(Exercise requirements): Below is a block of records; repeat all of them exactly.

********

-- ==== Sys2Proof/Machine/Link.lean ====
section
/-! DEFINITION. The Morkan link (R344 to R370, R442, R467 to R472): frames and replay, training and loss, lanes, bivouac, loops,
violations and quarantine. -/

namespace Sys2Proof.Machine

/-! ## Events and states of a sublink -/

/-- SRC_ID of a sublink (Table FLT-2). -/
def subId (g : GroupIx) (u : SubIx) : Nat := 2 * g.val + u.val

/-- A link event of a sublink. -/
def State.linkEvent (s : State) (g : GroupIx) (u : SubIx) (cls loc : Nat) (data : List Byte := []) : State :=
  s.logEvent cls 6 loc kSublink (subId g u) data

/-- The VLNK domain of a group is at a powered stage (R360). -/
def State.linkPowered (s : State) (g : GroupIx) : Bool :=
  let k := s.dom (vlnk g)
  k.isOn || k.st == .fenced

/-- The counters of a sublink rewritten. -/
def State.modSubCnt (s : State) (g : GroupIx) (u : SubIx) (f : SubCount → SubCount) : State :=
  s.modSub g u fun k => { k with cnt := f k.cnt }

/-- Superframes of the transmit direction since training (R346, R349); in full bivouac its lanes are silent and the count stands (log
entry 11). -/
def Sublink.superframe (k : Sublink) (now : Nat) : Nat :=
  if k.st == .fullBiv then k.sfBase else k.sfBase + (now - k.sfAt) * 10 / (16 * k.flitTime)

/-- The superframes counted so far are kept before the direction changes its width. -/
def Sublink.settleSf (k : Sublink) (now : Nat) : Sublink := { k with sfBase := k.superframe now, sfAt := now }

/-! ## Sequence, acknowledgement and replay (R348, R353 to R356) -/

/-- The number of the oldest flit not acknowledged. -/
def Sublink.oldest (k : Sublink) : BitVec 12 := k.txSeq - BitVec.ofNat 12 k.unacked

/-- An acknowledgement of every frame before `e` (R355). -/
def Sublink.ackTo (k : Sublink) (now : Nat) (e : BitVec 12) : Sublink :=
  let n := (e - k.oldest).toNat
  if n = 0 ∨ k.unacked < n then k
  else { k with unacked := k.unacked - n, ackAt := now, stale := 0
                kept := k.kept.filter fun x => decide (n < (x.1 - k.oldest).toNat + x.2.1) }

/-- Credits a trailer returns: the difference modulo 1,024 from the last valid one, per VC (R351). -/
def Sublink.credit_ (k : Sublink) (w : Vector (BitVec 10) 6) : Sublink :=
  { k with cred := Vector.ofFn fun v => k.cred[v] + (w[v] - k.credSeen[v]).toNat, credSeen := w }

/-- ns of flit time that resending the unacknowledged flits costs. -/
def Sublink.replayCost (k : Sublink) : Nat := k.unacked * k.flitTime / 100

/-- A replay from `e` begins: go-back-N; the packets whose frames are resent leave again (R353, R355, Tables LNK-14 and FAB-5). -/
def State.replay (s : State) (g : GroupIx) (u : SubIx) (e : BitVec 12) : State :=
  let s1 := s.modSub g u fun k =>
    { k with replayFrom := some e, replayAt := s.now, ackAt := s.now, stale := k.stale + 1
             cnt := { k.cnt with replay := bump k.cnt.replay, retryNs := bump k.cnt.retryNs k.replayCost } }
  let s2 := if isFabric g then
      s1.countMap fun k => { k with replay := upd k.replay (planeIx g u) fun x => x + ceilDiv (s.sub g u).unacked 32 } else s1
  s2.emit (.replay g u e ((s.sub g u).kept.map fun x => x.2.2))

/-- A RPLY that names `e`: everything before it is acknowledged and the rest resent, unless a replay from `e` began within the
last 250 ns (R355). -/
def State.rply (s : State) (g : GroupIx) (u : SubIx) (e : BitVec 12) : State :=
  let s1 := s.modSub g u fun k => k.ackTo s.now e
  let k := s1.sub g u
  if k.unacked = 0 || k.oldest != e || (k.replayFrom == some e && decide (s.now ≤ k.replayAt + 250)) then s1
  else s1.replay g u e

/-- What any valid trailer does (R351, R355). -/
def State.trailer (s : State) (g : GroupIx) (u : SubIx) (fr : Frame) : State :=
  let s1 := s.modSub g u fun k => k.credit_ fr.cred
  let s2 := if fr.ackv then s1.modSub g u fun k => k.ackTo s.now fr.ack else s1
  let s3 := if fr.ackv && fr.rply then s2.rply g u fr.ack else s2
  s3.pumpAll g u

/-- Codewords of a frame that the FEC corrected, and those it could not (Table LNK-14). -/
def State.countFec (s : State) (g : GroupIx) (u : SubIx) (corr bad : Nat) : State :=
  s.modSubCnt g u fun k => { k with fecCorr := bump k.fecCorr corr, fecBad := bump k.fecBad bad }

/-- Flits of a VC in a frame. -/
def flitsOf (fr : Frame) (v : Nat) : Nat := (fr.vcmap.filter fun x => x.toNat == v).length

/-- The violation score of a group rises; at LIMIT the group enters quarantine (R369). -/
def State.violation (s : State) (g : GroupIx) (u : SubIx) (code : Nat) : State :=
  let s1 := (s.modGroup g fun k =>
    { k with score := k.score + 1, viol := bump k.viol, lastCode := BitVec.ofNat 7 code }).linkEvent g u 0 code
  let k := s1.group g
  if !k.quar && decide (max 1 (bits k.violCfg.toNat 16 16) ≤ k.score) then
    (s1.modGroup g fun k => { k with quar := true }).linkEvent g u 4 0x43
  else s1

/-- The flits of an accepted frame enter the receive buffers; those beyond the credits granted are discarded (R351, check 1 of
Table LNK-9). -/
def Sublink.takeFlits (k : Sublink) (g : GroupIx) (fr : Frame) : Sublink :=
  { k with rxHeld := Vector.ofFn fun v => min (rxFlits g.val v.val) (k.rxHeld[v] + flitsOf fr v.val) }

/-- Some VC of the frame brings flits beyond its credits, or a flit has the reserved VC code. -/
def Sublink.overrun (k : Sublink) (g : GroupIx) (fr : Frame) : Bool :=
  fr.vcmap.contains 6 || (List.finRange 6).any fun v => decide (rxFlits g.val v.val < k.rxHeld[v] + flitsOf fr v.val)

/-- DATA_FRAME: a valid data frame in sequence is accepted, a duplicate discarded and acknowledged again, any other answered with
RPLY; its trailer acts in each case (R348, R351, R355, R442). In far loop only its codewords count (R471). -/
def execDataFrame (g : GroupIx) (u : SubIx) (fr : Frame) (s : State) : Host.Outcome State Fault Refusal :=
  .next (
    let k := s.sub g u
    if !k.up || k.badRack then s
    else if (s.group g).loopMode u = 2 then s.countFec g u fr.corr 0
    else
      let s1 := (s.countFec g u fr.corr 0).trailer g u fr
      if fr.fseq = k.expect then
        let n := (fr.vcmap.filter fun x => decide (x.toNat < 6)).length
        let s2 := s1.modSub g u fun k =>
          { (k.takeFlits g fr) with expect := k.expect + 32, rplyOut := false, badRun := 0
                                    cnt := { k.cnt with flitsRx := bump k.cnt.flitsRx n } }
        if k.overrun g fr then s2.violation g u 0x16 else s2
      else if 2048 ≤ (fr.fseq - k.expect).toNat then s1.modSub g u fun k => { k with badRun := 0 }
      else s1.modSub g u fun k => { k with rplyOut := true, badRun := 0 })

********

(Solution to this exercise):
-- ==== Sys2Proof/Machine/Link.lean ====
section
/-! DEFINITION. The Morkan link (R344 to R370, R442, R467 to R472): frames and replay, training and loss, lanes, bivouac, loops,
violations and quarantine. -/

namespace Sys2Proof.Machine

/-! ## Events and states of a sublink -/

/-- SRC_ID of a sublink (Table FLT-2). -/
def subId (g : GroupIx) (u : SubIx) : Nat := 2 * g.val + u.val

/-- A link event of a sublink. -/
def State.linkEvent (s : State) (g : GroupIx) (u : SubIx) (cls loc : Nat) (data : List Byte := []) : State :=
  s.logEvent cls 6 loc kSublink (subId g u) data

/-- The VLNK domain of a group is at a powered stage (R360). -/
def State.linkPowered (s : State) (g : GroupIx) : Bool :=
  let k := s.dom (vlnk g)
  k.isOn || k.st == .fenced

/-- The counters of a sublink rewritten. -/
def State.modSubCnt (s : State) (g : GroupIx) (u : SubIx) (f : SubCount → SubCount) : State :=
  s.modSub g u fun k => { k with cnt := f k.cnt }

/-- Superframes of the transmit direction since training (R346, R349); in full bivouac its lanes are silent and the count stands (log
entry 11). -/
def Sublink.superframe (k : Sublink) (now : Nat) : Nat :=
  if k.st == .fullBiv then k.sfBase else k.sfBase + (now - k.sfAt) * 10 / (16 * k.flitTime)

/-- The superframes counted so far are kept before the direction changes its width. -/
def Sublink.settleSf (k : Sublink) (now : Nat) : Sublink := { k with sfBase := k.superframe now, sfAt := now }

/-! ## Sequence, acknowledgement and replay (R348, R353 to R356) -/

/-- The number of the oldest flit not acknowledged. -/
def Sublink.oldest (k : Sublink) : BitVec 12 := k.txSeq - BitVec.ofNat 12 k.unacked

/-- An acknowledgement of every frame before `e` (R355). -/
def Sublink.ackTo (k : Sublink) (now : Nat) (e : BitVec 12) : Sublink :=
  let n := (e - k.oldest).toNat
  if n = 0 ∨ k.unacked < n then k
  else { k with unacked := k.unacked - n, ackAt := now, stale := 0
                kept := k.kept.filter fun x => decide (n < (x.1 - k.oldest).toNat + x.2.1) }

/-- Credits a trailer returns: the difference modulo 1,024 from the last valid one, per VC (R351). -/
def Sublink.credit_ (k : Sublink) (w : Vector (BitVec 10) 6) : Sublink :=
  { k with cred := Vector.ofFn fun v => k.cred[v] + (w[v] - k.credSeen[v]).toNat, credSeen := w }

/-- ns of flit time that resending the unacknowledged flits costs. -/
def Sublink.replayCost (k : Sublink) : Nat := k.unacked * k.flitTime / 100

/-- A replay from `e` begins: go-back-N; the packets whose frames are resent leave again (R353, R355, Tables LNK-14 and FAB-5). -/
def State.replay (s : State) (g : GroupIx) (u : SubIx) (e : BitVec 12) : State :=
  let s1 := s.modSub g u fun k =>
    { k with replayFrom := some e, replayAt := s.now, ackAt := s.now, stale := k.stale + 1
             cnt := { k.cnt with replay := bump k.cnt.replay, retryNs := bump k.cnt.retryNs k.replayCost } }
  let s2 := if isFabric g then
      s1.countMap fun k => { k with replay := upd k.replay (planeIx g u) fun x => x + ceilDiv (s.sub g u).unacked 32 } else s1
  s2.emit (.replay g u e ((s.sub g u).kept.map fun x => x.2.2))

/-- A RPLY that names `e`: everything before it is acknowledged and the rest resent, unless a replay from `e` began within the
last 250 ns (R355). -/
def State.rply (s : State) (g : GroupIx) (u : SubIx) (e : BitVec 12) : State :=
  let s1 := s.modSub g u fun k => k.ackTo s.now e
  let k := s1.sub g u
  if k.unacked = 0 || k.oldest != e || (k.replayFrom == some e && decide (s.now ≤ k.replayAt + 250)) then s1
  else s1.replay g u e

/-- What any valid trailer does (R351, R355). -/
def State.trailer (s : State) (g : GroupIx) (u : SubIx) (fr : Frame) : State :=
  let s1 := s.modSub g u fun k => k.credit_ fr.cred
  let s2 := if fr.ackv then s1.modSub g u fun k => k.ackTo s.now fr.ack else s1
  let s3 := if fr.ackv && fr.rply then s2.rply g u fr.ack else s2
  s3.pumpAll g u

/-- Codewords of a frame that the FEC corrected, and those it could not (Table LNK-14). -/
def State.countFec (s : State) (g : GroupIx) (u : SubIx) (corr bad : Nat) : State :=
  s.modSubCnt g u fun k => { k with fecCorr := bump k.fecCorr corr, fecBad := bump k.fecBad bad }

/-- Flits of a VC in a frame. -/
def flitsOf (fr : Frame) (v : Nat) : Nat := (fr.vcmap.filter fun x => x.toNat == v).length

/-- The violation score of a group rises; at LIMIT the group enters quarantine (R369). -/
def State.violation (s : State) (g : GroupIx) (u : SubIx) (code : Nat) : State :=
  let s1 := (s.modGroup g fun k =>
    { k with score := k.score + 1, viol := bump k.viol, lastCode := BitVec.ofNat 7 code }).linkEvent g u 0 code
  let k := s1.group g
  if !k.quar && decide (max 1 (bits k.violCfg.toNat 16 16) ≤ k.score) then
    (s1.modGroup g fun k => { k with quar := true }).linkEvent g u 4 0x43
  else s1

/-- The flits of an accepted frame enter the receive buffers; those beyond the credits granted are discarded (R351, check 1 of
Table LNK-9). -/
def Sublink.takeFlits (k : Sublink) (g : GroupIx) (fr : Frame) : Sublink :=
  { k with rxHeld := Vector.ofFn fun v => min (rxFlits g.val v.val) (k.rxHeld[v] + flitsOf fr v.val) }

/-- Some VC of the frame brings flits beyond its credits, or a flit has the reserved VC code. -/
def Sublink.overrun (k : Sublink) (g : GroupIx) (fr : Frame) : Bool :=
  fr.vcmap.contains 6 || (List.finRange 6).any fun v => decide (rxFlits g.val v.val < k.rxHeld[v] + flitsOf fr v.val)

/-- DATA_FRAME: a valid data frame in sequence is accepted, a duplicate discarded and acknowledged again, any other answered with
RPLY; its trailer acts in each case (R348, R351, R355, R442). In far loop only its codewords count (R471). -/
def execDataFrame (g : GroupIx) (u : SubIx) (fr : Frame) (s : State) : Host.Outcome State Fault Refusal :=
  .next (
    let k := s.sub g u
    if !k.up || k.badRack then s
    else if (s.group g).loopMode u = 2 then s.countFec g u fr.corr 0
    else
      let s1 := (s.countFec g u fr.corr 0).trailer g u fr
      if fr.fseq = k.expect then
        let n := (fr.vcmap.filter fun x => decide (x.toNat < 6)).length
        let s2 := s1.modSub g u fun k =>
          { (k.takeFlits g fr) with expect := k.expect + 32, rplyOut := false, badRun := 0
                                    cnt := { k.cnt with flitsRx := bump k.cnt.flitsRx n } }
        if k.overrun g fr then s2.violation g u 0x16 else s2
      else if 2048 ≤ (fr.fseq - k.expect).toNat then s1.modSub g u fun k => { k with badRun := 0 }
      else s1.modSub g u fun k => { k with rplyOut := true, badRun := 0 })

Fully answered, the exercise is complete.